The Fastest Way to Higher Profits

What is the fastest way for a business to get their profit lines up? The answer is, wait for it, à improve your pricing policies. One study several years back concluded that the average small business spent less than 8 hours a year formulating their prices. In fact, most business never formulate their prices at all. Rather they look at the “market price” to decide what their price should be. Let’s think about the logic here. How smart is it to let your competitors set your prices?


What if it was possible to raise your prices and have that change go straight to the bottom line? It is absolutely possible. I suspect that most business could raise their prices by 2 or 3 percent without losing any noticeable number of customers. It’s just too small a number for customers to justify spending time to find a replacement. So, do this exercise – multiply total sales by 3% divide that number by the average customers annual billing. The result is the number of customers you could lose and still be at the same profit level. That is making the same money but working less.


Now let’s think about some bigger money. What if you could move that price up by 5 to 7 percent? That’s a pretty big jump. If your sales were 1 million, a 7% bump amounts to $70,000. That’s not chump change for most of us. But how do you do it without losing a lot of customers?

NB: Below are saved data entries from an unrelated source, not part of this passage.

theorem State.mbDeliver_kept {s : State} (h : s.Kept c q p) (x1 x2) : (State.mbDeliver s x1 x2).Kept c q p := by
  unfold State.mbDeliver
  repeat' first
    | (simp +contextual (maxDischargeDepth := 100) only [State.ite_kept, State.iteFst_kept, ite_self, implies_true,
        State.mbSeat_kept, State.mbFabric_kept, State.mbCan_kept, State.mbStep_kept, h]; done)
    | split

theorem State.mbMatch_kept {s : State} (h : s.Kept c q p) (x1 x2) : (State.mbMatch s x1 x2).Kept c q p := by
  simp +contextual (maxDischargeDepth := 100) only [State.mbMatch, State.each_kept, State.when_kept, State.ite_kept,
      State.iteFst_kept, ite_self, implies_true, State.raise_kept, State.count_kept, State.mbSeat_kept, State.put_kept,
      State.mbDeliver_kept, h]

theorem State.messageMatch_kept {s : State} (h : s.Kept c q p) (x1) : (State.messageMatch s x1).Kept c q p := by
  unfold State.messageMatch
  repeat' first
    | (simp +contextual (maxDischargeDepth := 100) only [State.upd_kept, State.updDma_kept, State.ite_kept, State.iteFst_kept,
        ite_self, implies_true, State.injStep_kept, State.pageFall_kept, State.mbMatch_kept, h]; done)
    | split

theorem execMessageMatch_kept {s : State} (h : s.Kept c q p) (x0) : Keeps c q p (execMessageMatch x0 s) := by
  simp +contextual (maxDischargeDepth := 100) only [execMessageMatch, State.ite_kept, State.iteFst_kept, ite_self,
      implies_true, ite_keeps, next_keeps, answer_keeps, State.messageMatch_kept, h]

theorem State.mbDone_kept {s : State} (h : s.Kept c q p) (x1) : (State.mbDone s x1).Kept c q p := by
  simp +contextual (maxDischargeDepth := 100) only [State.mbDone, State.ite_kept, State.iteFst_kept, ite_self, implies_true,
      State.raise_kept, State.wrN_kept, h]

theorem State.mbOp_kept {s : State} (h : s.Kept c q p) (x1) (h1 : ∀ (t : State), t.Kept c q p → (x1 t).Kept c q p) :
    (State.mbOp s x1).Kept c q p := by
  simp +contextual (maxDischargeDepth := 100) only [State.mbOp, State.ite_kept, State.iteFst_kept, ite_self, implies_true,
      State.raise_kept, h, h1]

theorem State.mbWrite_kept {s : State} (h : s.Kept c q p) : (State.mbWrite s).Kept c q p := by
  simp +contextual (maxDischargeDepth := 100) only [State.mbWrite, State.ite_kept, State.iteFst_kept, ite_self, implies_true,
      State.mbDone_kept, State.setBrg_kept, h]

theorem State.mbRead_kept {s : State} (h : s.Kept c q p) : (State.mbRead s).Kept c q p := by
  simp +contextual (maxDischargeDepth := 100) only [State.mbRead, State.wr_kept, State.each_kept, State.ite_kept,
      State.iteFst_kept, ite_self, implies_true, State.mbDone_kept, h]

theorem execMbTableNop_kept {s : State} (h : s.Kept c q p) : Keeps c q p (execMbTableNop s) := by
  simp +contextual (maxDischargeDepth := 100) only [execMbTableNop, State.ite_kept, State.iteFst_kept, ite_self, implies_true,
      ite_keeps, next_keeps, answer_keeps, State.mbOp_kept, State.mbDone_kept, h]

theorem execMbTableWrite_kept {s : State} (h : s.Kept c q p) : Keeps c q p (execMbTableWrite s) := by
  simp +contextual (maxDischargeDepth := 100) only [execMbTableWrite, State.ite_kept, State.iteFst_kept, ite_self,
      implies_true, ite_keeps, next_keeps, answer_keeps, State.mbOp_kept, State.mbWrite_kept, h]

theorem execMbTableRead_kept {s : State} (h : s.Kept c q p) : Keeps c q p (execMbTableRead s) := by
  simp +contextual (maxDischargeDepth := 100) only [execMbTableRead, State.ite_kept, State.iteFst_kept, ite_self,
      implies_true, ite_keeps, next_keeps, answer_keeps, State.mbOp_kept, State.mbRead_kept, h]

theorem execMbTableReservedOp_kept {s : State} (h : s.Kept c q p) : Keeps c q p (execMbTableReservedOp s) := by
  simp +contextual (maxDischargeDepth := 100) only [execMbTableReservedOp, State.ite_kept, State.iteFst_kept, ite_self,
      implies_true, ite_keeps, next_keeps, answer_keeps, State.mbOp_kept, State.mbDone_kept, h]

theorem State.did_kept {s : State} (h : s.Kept c q p) (o : Answer) (ho : Keeps c q p o) : (s.did o).Kept c q p := by
  unfold State.did
  split
  · exact ho _ rfl
  · exact h

theorem State.regStore_kept {s : State} (h : s.Kept c q p) (x1 x2 x3) : (State.regStore s x1 x2 x3).Kept c q p := by
  simp +contextual (maxDischargeDepth := 100) only [State.regStore, State.wr_kept, State.when_kept, State.ite_kept,
      State.iteFst_kept, ite_self, implies_true, State.raise_kept, h]

theorem State.keepRwq_kept {s : State} (h : s.Kept c q p) (x1 x2) (h2 : ∀ (t : State), t.Kept c q p → (x2 t).Kept c q p) :
    (State.keepRwq s x1 x2).Kept c q p := by
  simp +contextual (maxDischargeDepth := 100) only [State.keepRwq, State.ite_kept, State.iteFst_kept, ite_self, implies_true,
      State.raise_kept, h, h2]

theorem State.headWrite_kept {s : State} (h : s.Kept c q p) (x1 x2 x3 x4) : (State.headWrite s x1 x2 x3 x4).Kept c q p := by
  simp +contextual (maxDischargeDepth := 100) only [State.headWrite, State.when_kept, State.ite_kept, State.iteFst_kept,
      ite_self, implies_true, State.pgSrst_kept, State.pgStop_kept, State.pgRun_kept, State.setEvents_kept, State.fieldQueue_kept,
      State.evset_kept, State.setInjPassed_kept, State.regStore_kept, State.injWrite_kept, State.pgLock_kept, h]

theorem State.seatWrite_kept {s : State} (h : s.Kept c q p) (x1 x2 x3 x4) : (State.seatWrite s x1 x2 x3 x4).Kept c q p := by
  simp +contextual (maxDischargeDepth := 100) only [State.seatWrite, State.ite_kept, State.iteFst_kept, ite_self,
      implies_true, State.sqDoorbell_kept, State.cqDoorbell_kept, State.eqDoorbell_kept, State.ringConsumed_kept,
      State.regStore_kept, h]

theorem State.fieldStore_kept {s : State} (h : s.Kept c q p) (x1 x2 x3) : (State.fieldStore s x1 x2 x3).Kept c q p := by
  simp +contextual (maxDischargeDepth := 100) only [State.fieldStore, State.wr_kept, State.when_kept, State.ite_kept,
      State.iteFst_kept, ite_self, implies_true, State.raise_kept, State.fieldQueue_kept, h]

theorem State.lsWrite_kept {s : State} (h : s.Kept c q p) (x1 x2 x3 x4) : (State.lsWrite s x1 x2 x3 x4).Kept c q p := by
  unfold State.lsWrite
  dsimp only
  split
  · exact State.did_kept h _ (execLsCmdWrite_kept h _ _ _)
  · split
    · split
      · exact State.did_kept h _ (execLsClr_kept h _ _)
      · exact h
    · exact State.fieldStore_kept h _ _ _

theorem State.fieldRegWrite_kept {s : State} (h : s.Kept c q p) (x1 x2 x3 x4) : (State.fieldRegWrite s x1 x2 x3 x4).Kept c q p
    := by
  simp +contextual (maxDischargeDepth := 100) only [State.fieldRegWrite, State.when_kept, State.ite_kept, State.iteFst_kept,
      ite_self, implies_true, State.did_kept, execFlResume_kept, execFlForce_kept, execFlFrst_kept, execDoSetWrite_kept,
      execDoClrWrite_kept, execDoFltClear_kept, execZtRelease_kept, execZtTest_kept, State.lsWrite_kept, State.fieldStore_kept, h]

theorem State.authGo_kept {s : State} (h : s.Kept c q p) : (State.authGo s).Kept c q p := by
  unfold State.authGo
  dsimp only
  repeat' first
    | (simp +contextual (maxDischargeDepth := 100) only [State.upd_kept, State.updDma_kept, State.ite_kept, State.iteFst_kept,
        ite_self, implies_true, State.did_kept, execAuthChallenge_kept, execAuthInjArm_kept, execAuthInjDisarm_kept,
        execAuthDebugUnlock_kept, execAuthDebugLock_kept, execAuthSvnCommit_kept, execAuthOwnerSet_kept, State.mbxRun_kept,
        executeBody_kept, State.authFail_kept, refuse_kept, h]; done)
    | split

theorem State.mbxGo_kept {s : State} (h : s.Kept c q p) : (State.mbxGo s).Kept c q p := by
  unfold State.mbxGo
  repeat' first
    | (simp +contextual (maxDischargeDepth := 100) only [State.upd_kept, State.updDma_kept, State.ite_kept, State.iteFst_kept,
        ite_self, implies_true, State.useFree_kept, State.did_kept, execMbxNop_kept, execSeatOpen_kept, execSeatClose_kept,
        execSeatReset_kept, execSeatShare_kept, execSeatBind_kept, execSeatLost_kept, execQueueSet_kept, execQueueDel_kept,
        execRingSet_kept, execRingDel_kept, execGrant_kept, execRevoke_kept, execXlateSet_kept, execXlateInv_kept,
        execSeatInfo_kept, State.authGo_kept, execRecInfo_kept, execRecErase_kept, execRecWrite_kept, execRecVerify_kept,
        execRecSelect_kept, execRecRestart_kept, execMbxBadOp_kept, h]; done)
    | split

theorem State.calGo_kept {s : State} (h : s.Kept c q p) (x1 x2) : (State.calGo s x1 x2).Kept c q p := by
  unfold State.calGo
  repeat' first
    | (simp +contextual (maxDischargeDepth := 100) only [State.ite_kept, State.iteFst_kept, ite_self, implies_true,
        State.did_kept, execCalNop_kept, execCalConnect_kept, execCalMeasure_kept, execCalRelease_kept, execCalRead_kept,
        execCalCommit_kept, execCalRestoreFactory_kept, execCalReadFactory_kept, execCalReservedOp_kept, h]; done)
    | split

theorem State.crewGo_kept {s : State} (h : s.Kept c q p) (x1 x2) : (State.crewGo s x1 x2).Kept c q p := by
  unfold State.crewGo
  repeat' first
    | (simp +contextual (maxDischargeDepth := 100) only [State.ite_kept, State.iteFst_kept, ite_self, implies_true,
        State.did_kept, execCrewNop_kept, execCrewJoin_kept, execCrewSetmask_kept, execCrewSeal_kept, execCrewOpen_kept,
        execCrewLeave_kept, execCrewTrans_kept, execCrewReduce_kept, execCrewGrade_kept, execCrewInfo_kept,
        execCrewReservedOp_kept, h]; done)
    | split

theorem State.macGo_kept {s : State} (h : s.Kept c q p) (x1) : (State.macGo s x1).Kept c q p := by
  unfold State.macGo
  repeat' first
    | (simp +contextual (maxDischargeDepth := 100) only [State.ite_kept, State.iteFst_kept, ite_self, implies_true,
        State.did_kept, execMacAdd_kept, execMacDel_kept, execMacLookup_kept, execMacFlushPort_kept, execMacFlushAll_kept,
        execMacRead_kept, State.tableOp_kept, State.macDone_kept, h]; done)
    | split

theorem State.mtrGo_kept {s : State} (h : s.Kept c q p) (x1 x2) : (State.mtrGo s x1 x2).Kept c q p := by
  unfold State.mtrGo
  repeat' first
    | (simp +contextual (maxDischargeDepth := 100) only [State.ite_kept, State.iteFst_kept, ite_self, implies_true,
        State.did_kept, execMtrAlloc_kept, execMtrFree_kept, execMtrWrite_kept, execMtrRead_kept, State.tableOp_kept,
        State.mtrDone_kept, h]; done)
    | split

theorem State.keyGo_kept {s : State} (h : s.Kept c q p) (x1) : (State.keyGo s x1).Kept c q p := by
  unfold State.keyGo
  repeat' first
    | (simp +contextual (maxDischargeDepth := 100) only [State.ite_kept, State.iteFst_kept, ite_self, implies_true,
        State.did_kept, execKeyNop_kept, execKeyGenerate_kept, execKeyDerive_kept, execKeyLoad_kept, execKeyExport_kept,
        execKeyCommit_kept, execKeyDiscard_kept, execKeyInvalidate_kept, execKeyRestore_kept, execKeyLoadPub_kept,
        execKeyReservedOp_kept, h]; done)
    | split

theorem State.cryJobGo_kept {s : State} (h : s.Kept c q p) : (State.cryJobGo s).Kept c q p := by
  unfold State.cryJobGo
  repeat' first
    | (simp +contextual (maxDischargeDepth := 100) only [State.ite_kept, State.iteFst_kept, ite_self, implies_true,
        State.did_kept, execCrySha512_kept, execCryHmac512_kept, execCryGcmEnc_kept, execCryGcmDec_kept, execCryKw_kept,
        execCryKwu_kept, execCryPssSign_kept, execCryPssVerify_kept, execCryBadOp_kept, h]; done)
    | split

theorem State.attGo_kept {s : State} (h : s.Kept c q p) (x1) : (State.attGo s x1).Kept c q p := by
  unfold State.attGo
  repeat' first
    | (simp +contextual (maxDischargeDepth := 100) only [State.ite_kept, State.iteFst_kept, ite_self, implies_true,
        State.did_kept, execAttNop_kept, execAttReport_kept, execAttCert_kept, execAttExtend_kept, h]; done)
    | split

theorem State.coreWrite_kept {s : State} (h : s.Kept c q p) (x1 x2 x3) : (State.coreWrite s x1 x2 x3).Kept c q p := by
  simp +contextual (maxDischargeDepth := 100) only [State.coreWrite, State.when_kept, State.ite_kept, State.iteFst_kept,
      ite_self, implies_true, State.slackClear_kept, State.backupRequest_kept, State.did_kept, execRstMgmtrst_kept,
      execRstDevrst_kept, execLeapWrite_kept, execLeapRead_kept, execLeapClear_kept, execCrumbAreaWrite_kept, State.regStore_kept,
      h]

theorem State.measWrite_kept {s : State} (h : s.Kept c q p) (x1 x2 x3) : (State.measWrite s x1 x2 x3).Kept c q p := by
  have hr := State.regStore_kept h x1 x2 x3
  unfold State.measWrite
  dsimp only
  split
  · exact State.calGo_kept h _ _
  · split
    · split
      · exact State.ovenStart_kept hr _
      · exact State.ovenStop_kept hr _
    · split
      · exact State.did_kept hr _ (execOdrWrite_kept hr _ _)
      · exact hr

theorem State.chanWrite_kept {s : State} (h : s.Kept c q p) (x1 x2 x3 x4 x5) : (State.chanWrite s x1 x2 x3 x4 x5).Kept c q p := by
  simp +contextual (maxDischargeDepth := 100) only [State.chanWrite, State.each_kept, State.ite_kept, State.iteFst_kept,
      ite_self, implies_true, State.issueCmd_kept, State.regStore_kept, h]

theorem State.engineWrite_kept {s : State} (h : s.Kept c q p) (x1 x2 x3) : (State.engineWrite s x1 x2 x3).Kept c q p := by
  have hk : ∀ f : State → State, (∀ t : State, t.Kept c q p → (f t).Kept c q p) → (s.keepRwq 0x037 f).Kept c q p :=
    fun f hf => State.keepRwq_kept h _ f hf
  have hc : ∀ d : State → List (Nat × Crit), (s.keepRwq 0x037 fun s => { s with crits := d s }).Kept c q p :=
    fun d => hk _ fun t ht => ht.congr rfl rfl rfl rfl
  have hr : ∀ d : State → List (Nat × Word), (s.keepRwq 0x037 fun s => { s with ranksrc := d s }).Kept c q p :=
    fun d => hk _ fun t ht => ht.congr rfl rfl rfl rfl
  have hg := State.did_kept h (execGainCommit x3 s) (execGainCommit_kept h _)
  have ha := State.did_kept h (execAccSelGo (x3.fld 7 0) s) (execAccSelGo_kept h _)
  unfold State.engineWrite
  simp only [State.ite_kept, ite_self, hg, ha, hc, hr, State.put_kept h, State.progWritten_kept h, State.eisBegin_kept h,
    State.crewGo_kept h, State.regStore_kept h]

theorem State.timeWrite_kept {s : State} (h : s.Kept c q p) (x1 x2 x3 x4) : (State.timeWrite s x1 x2 x3 x4).Kept c q p := by
  unfold State.timeWrite
  repeat' first
    | (simp +contextual (maxDischargeDepth := 100) only [State.ite_kept, State.iteFst_kept, ite_self, implies_true,
        State.did_kept, execTbIncLoWrite_kept, execTbIncHiWrite_kept, execTbStepGo_kept, execTbOfsInWrite_kept, State.schOp_kept,
        State.catDone_kept, State.catOp_kept, State.raise_kept, State.regStore_kept, h]; done)
    | split

theorem State.bridgeWrite_kept {s : State} (h : s.Kept c q p) (x1 x2 x3) : (State.bridgeWrite s x1 x2 x3).Kept c q p := by
  unfold State.bridgeWrite
  dsimp only
  repeat' first
    | (simp +contextual (maxDischargeDepth := 100) only [State.when_kept, State.upd_kept, State.updDma_kept, State.ite_kept,
        State.iteFst_kept, ite_self, implies_true, State.keepRwq_kept, State.did_kept, execRtFence_kept, State.voteWrite_kept,
        State.wakeRequest_kept, execWindowCommit_kept, execInboundCommit_kept, State.winLock_kept, execSigTxWrite_kept,
        execMbTableNop_kept, execMbTableWrite_kept, execMbTableRead_kept, execMbTableReservedOp_kept, State.regStore_kept, h];
        done)
    | split

theorem State.switchWrite_kept {s : State} (h : s.Kept c q p) (x1 x2 x3) : (State.switchWrite s x1 x2 x3).Kept c q p := by
  simp +contextual (maxDischargeDepth := 100) only [State.switchWrite, State.when_kept, State.ite_kept, State.iteFst_kept,
      ite_self, implies_true, State.macGo_kept, State.did_kept, execVlanApply_kept, execVlanRead_kept, State.mtrGo_kept,
      State.regStore_kept, State.ethDown_kept, h]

Big changes, big rewards, requires work. There are lots of ways to approach the problem and here are a couple of steps that will work for a lot of you:

  1. Figure out how to differentiate your product from your competitors. I know, you’re in an industry in which the products are a commodity. The good news is that the theory that any product is a commodity is probably wrong. You can find differences.

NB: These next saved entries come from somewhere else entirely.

-- ==== Sys2Proof/Tests/Slice0.lean ====
section
/-!
SUPPORT. Tests: ill-formed terms that the checks refuse, examples that the manual works out, and, for each statement, states and
operands that meet its hypotheses.
-/
namespace Sys2Proof.Tests
open Sys2Proof Sys2Proof.Machine

/-- Reset with the pages of a list RUNNING. -/
def runs (l : List Nat) : State := State.reset.each l fun s p => s.setPg p 3

/-- Reset with a page in a state. -/
def pgAt (p n : Nat) : State := State.reset.setPg p n

/-- A state with registers written. -/
def holds (s : State) (l : List (Nat × Word)) : State := s.each l fun s e => s.wr e.1 e.2

/-- Reset with domain D held cleared. -/
def heldState : State := { State.reset with power := { cause := some 1, held := true } }

/-- Reset with a reset triggered. -/
def haltState : State := { State.reset with power := { cause := some 2 } }

/-- Reset in the Feather state. -/
def featherState : State := State.reset.wr Reg.PWR_STATE 2

/-- Reset with a seat in a state. -/
def seatAt (i n : Nat) : State := State.reset.put (Reg.ST_STAT i) 2 0 n

/-! ### Witnesses of the hypotheses of the statements, in their order -/

theorem witness_StepExecutesTheFrontCommand :
    (State.reset.withPending [.baseStrobe]).pending = [.baseStrobe] ∧ State.reset.pending = [] := by decide

theorem witness_PageCommandsFollowTheTable :
    (∀ p ∈ [0x010, 0x0F9], p < 256 ∧ State.reset.has p = true ∧ pageLife p = true ∧ fieldPage p = false ∧
      State.reset.power.held = false ∧ State.reset.easyHeld p = false ∧ ∀ n, n < 5 → (pgAt p (n + 1)).pg p = n + 1 ∧
      p ∉ (pgAt p (n + 1)).stopAsked ∧ (pgAt p (n + 1)).has p = true ∧ (pgAt p (n + 1)).easyHeld p = false) ∧
    (State.reset.has 0x000 = true ∧ pageLife 0x000 = false ∧ State.reset.easyHeld 0x000 = false) ∧
    (State.reset.has 0x0FF = false ∧ fieldPage 0x0FF = false ∧ State.reset.easyHeld 0x0FF = false) := by decide

theorem witness_PageStartsAndStopsEnd :
    (State.reset.has 0x010 = true ∧ pageLife 0x010 = true ∧ fieldPage 0x010 = false ∧ (pgAt 0x010 2).pg 0x010 = 2 ∧
      (pgAt 0x010 4).pg 0x010 = 4 ∧ (pgAt 0x010 4).stopHeld 0x010 = false) ∧
    ((holds (pgAt 0x030 2) [(Reg.LOOP_CFG, 33)]).pg 0x030 = 2 ∧ checksStore 0x030 = false ∧
      (holds (pgAt 0x030 2) [(Reg.LOOP_CFG, 33)]).startOk 0x030 = false) ∧
    ((pgAt 0x035 2).startOk 0x035 = true ∧ 0x035 ∈ ({ pgAt 0x035 2 with stopAsked := [0x035] } : State).stopAsked ∧ checksStore 0x035 = false) ∧
    ((pgAt 0x010 3).bit (Reg.PG_INJARM 0x010) 0 = false ∧ (pgAt 0x010 3).pg 0x010 = 3 ∧ (pgAt 0x010 3).power.held = false) := by decide

theorem witness_HeaderAndSlackWrites :
    (State.reset.power.held = false ∧ State.reset.has 0x0F9 = true ∧ fieldPage 0x0F9 = false ∧ State.reset.has 0x0FF = false) ∧
    (0x0FFFFF < 0x100000 ∧ 0x0FFFFF % 4 ≠ 0 ∧ 0x4FFFFC < 0x500000 ∧ 0x4FFFFC % 4 = 0 ∧ State.reset.isReg 0x4FFFFC = false) ∧
    ((0x101 : Word).getLsbD 8 = true ∧ (0x001 : Word).getLsbD 8 = false) := by decide

theorem witness_PageControlTakesTheHighestBit :
    State.reset.power.held = false ∧ State.reset.has 0 = true ∧ State.reset.has 0x0F9 = true ∧ (7 : Word).getLsbD 2 = true ∧
    (3 : Word).getLsbD 2 = false ∧ (3 : Word).getLsbD 1 = true ∧ (1 : Word).getLsbD 1 = false ∧ (1 : Word).getLsbD 0 = true ∧
    (8 : Word).getLsbD 0 = false := by decide

/-- Reset with the governor enabled at a code, its bounds 20 and 60, RAISE 100 and LOWER 200. -/
def govAt (code slack run : Nat) : State :=
  { holds State.reset [(Reg.PWR_GOV_CTRL, 0x003C1401), (Reg.PWR_GOV_THR, 0x00C80064), (Reg.PWR_GOV_STAT, BitVec.ofNat 32 code)] with
    winSlack := slack, lowRun := run }

theorem witness_GovernorEvaluatesTheWindow :
    (govAt 20 99 0).halted = false ∧ (govAt 20 99 0).bit Reg.PWR_GOV_CTRL 0 = true ∧ (govAt 20 99 0).vidMin = 20 ∧
    (govAt 20 99 0).vidMax = 60 ∧ (govAt 20 99 0).winSlack < (govAt 20 99 0).get Reg.PWR_GOV_THR 15 0 ∧
    (govAt 20 99 0).get Reg.PWR_GOV_STAT 6 0 = 20 ∧ (govAt 60 99 0).get Reg.PWR_GOV_STAT 6 0 = 60 ∧
    (govAt 21 201 63).get Reg.PWR_GOV_THR 31 16 < (govAt 21 201 63).winSlack ∧
    ¬ (govAt 21 100 63).get Reg.PWR_GOV_THR 31 16 < (govAt 21 100 63).winSlack ∧
    ¬ (govAt 21 100 63).winSlack < (govAt 21 100 63).get Reg.PWR_GOV_THR 15 0 := by decide

/-- Reset with die A RUNNING and a frame of it awaited. -/
def dieWaits : State := (runs [0x010]).modDie 0 fun d => { d with waiting := true }

theorem witness_MeasurementCommands :
    (wfSamples [{ j := 127, v := -8388608, i := 8388607 }] = true ∧ State.reset.halted = false ∧ (dieWaits.die 0).waiting = true ∧
      dieWaits.bit (Reg.PG_INJARM 0x010) 0 = false ∧ (State.reset.die 1).waiting = false ∧ dieWaits.hasCh 255 = true ∧
      (dieWaits.wr (mcfg 0) 0).delivers 0 = true ∧ (dieWaits.wr (mcfg 0) 0).bit (mcfg 0) 18 = false) ∧
    (State.reset.hasDie 1 = true ∧ (State.reset.die 1).powered = true ∧
      (State.reset.wr (Reg.MEAS_OVEN_CTRL 0) 1).ovenRuns 0 = true ∧
      (holds State.reset [(Reg.MEAS_OVEN_CTRL 0, 1), (Reg.MEAS_OVEN_STAT 0, 2)]).ovenRuns 0 = true ∧
      (holds State.reset [(Reg.MEAS_OVEN_CTRL 0, 1), (Reg.MEAS_OVEN_STAT 0, 2)]).get (Reg.MEAS_OVEN_STAT 0) 2 0 = 2) ∧
    (dieWaits.bit (mcfg 0) 19 = true ∧ (holds dieWaits [(mcfg 0, 0x00080000), (Reg.MEAS_SOC_CFG 0, 1)]).socDue 0 = true ∧
      dieWaits.bit (mstat 0) 5 = false) ∧
    (((State.reset.modMeas 255 fun m => { m with soc := some { start := 0 } }).chMeas 255).soc = some { start := 0 }) := by decide

theorem witness_CalibrationCommands :
    (State.reset.has 0x013 = true ∧ (State.reset.wr (Reg.CAL_STAT 1) 1).bit (Reg.CAL_STAT 1) 0 = true ∧
      State.reset.bit (Reg.CAL_STAT 1) 0 = false ∧ State.reset.running 0x013 = false ∧ (runs [0x013]).running 0x013 = true) ∧
    ((holds (runs [0x012]) [(Reg.CAL_STAT 0, 0x00800000)]).bit (Reg.CAL_STAT 0) 23 = true ∧
      (holds (runs [0x012]) [(Reg.CAL_STAT 0, 0x00800000)]).bit (Reg.CAL_STAT 0) 0 = false ∧
      (holds (runs [0x012]) [(Reg.CAL_STAT 0, 0x00800000)]).running 0x012 = true) ∧
    State.reset.hasCh (State.reset.calChan 0) = true ∧ State.reset.hasCh (State.reset.calChan 1) = true ∧
    ((State.reset.modDie 0 fun d => { d with cal := .settling }).die 0).cal = .settling := by decide

theorem witness_LoopEngineCommands :
    (runs [0x030]).halted = false ∧ State.reset.atBoundary = false ∧ (State.reset.ctl 255).unserved = false ∧
    State.reset.has 0x030 = true ∧ State.reset.bit Reg.LOOP_ACC_SEL 31 = false ∧
    (State.reset.wr Reg.LOOP_ACC_SEL 0x800000FF).bit Reg.LOOP_ACC_SEL 31 = true ∧ State.reset.hasCh 255 = true ∧
    (State.reset.wr (Reg.CH_STAT 0) 2).chRuns 0 = true ∧
    ((State.reset.wr (Reg.CH_STAT 0) 2).modCtl 0 fun x => { x with ending := true }).rampDone 0 = true := by decide

/-- Reset with the pages that channel 0 depends on RUNNING, and the channel in a state. -/
def chanAt (n : Nat) : State := holds (runs [0x010, 0x012, 0x020, 0x030, 0x031, 0x040]) [(Reg.CH_STAT 0, BitVec.ofNat 32 n)]

theorem witness_ChannelCommands :
    State.reset.hasCh 255 = true ∧ State.reset.mayCommand 255 63 = false ∧ State.reset.mayCommand 255 0 = true ∧
    ({ State.reset with part := .yk1281 }).hasCh 255 = false ∧ (chanAt 0).chState 0 = 0 ∧ (chanAt 0).armCheck 0 ≠ 0 ∧
    (chanAt 1).chState 0 = 1 ∧ (chanAt 1).opGuard 0 ((chanAt 1).chLive 0) = none ∧ (chanAt 5).chState 0 = 5 ∧
    (chanAt 6).chState 0 = 6 := by decide

theorem witness_ChannelOperationsTakeEffect :
    (chanAt 1).opGuard 0 ((chanAt 1).chState 0 == 1) = none ∧
    (chanAt 2).opGuard 0 ((chanAt 2).chState 0 == 2 && !((chanAt 2).ctl 0).ending) = none ∧ (chanAt 0).chState 0 ≠ 5 ∧
    (chanAt 0).chState 0 ≠ 6 := by decide

/-- Reset with page 0x031 in a state and a program operation under way. -/
def progOpAt (n op : Nat) : State := { pgAt 0x031 n with progOp := some { op := op, slot := 1023, seat := 0 } }

theorem witness_ProgramOperations :
    State.reset.has 0x031 = true ∧ (State.reset.wr Reg.STEP_PSTAT 1).bit Reg.STEP_PSTAT 0 = true ∧
    State.reset.bit Reg.STEP_PSTAT 0 = false ∧ State.reset.progOp = none ∧
    (∀ n, n < 5 → (progOpAt (n + 1) 15).pg 0x031 = n + 1 ∧ (progOpAt (n + 1) 15).progOp = some { op := 15, slot := 1023, seat := 0 }) := by
  decide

  2. Figure out what your value proposition is. What is it about your products that your current customers find particularly appealing?

  3. Start doing a better job of communicating those values in all your literature, blog posts, etc.

  4. Offer your customers the option of picking a package of services/products from a menu with three options. Packages are very hard to compare. Just think about what a pain it the last time was when you tried to compare liability insurance policies from different insurance companies.

Is better pricing the fastest way to higher profits? It’s not likely that any small business is wasting so much money that cost cutting can get them that 5% jump in profits. Better pricing is a gift that will keep on giving year after year, while cost cutting has a limit that will only get you so far.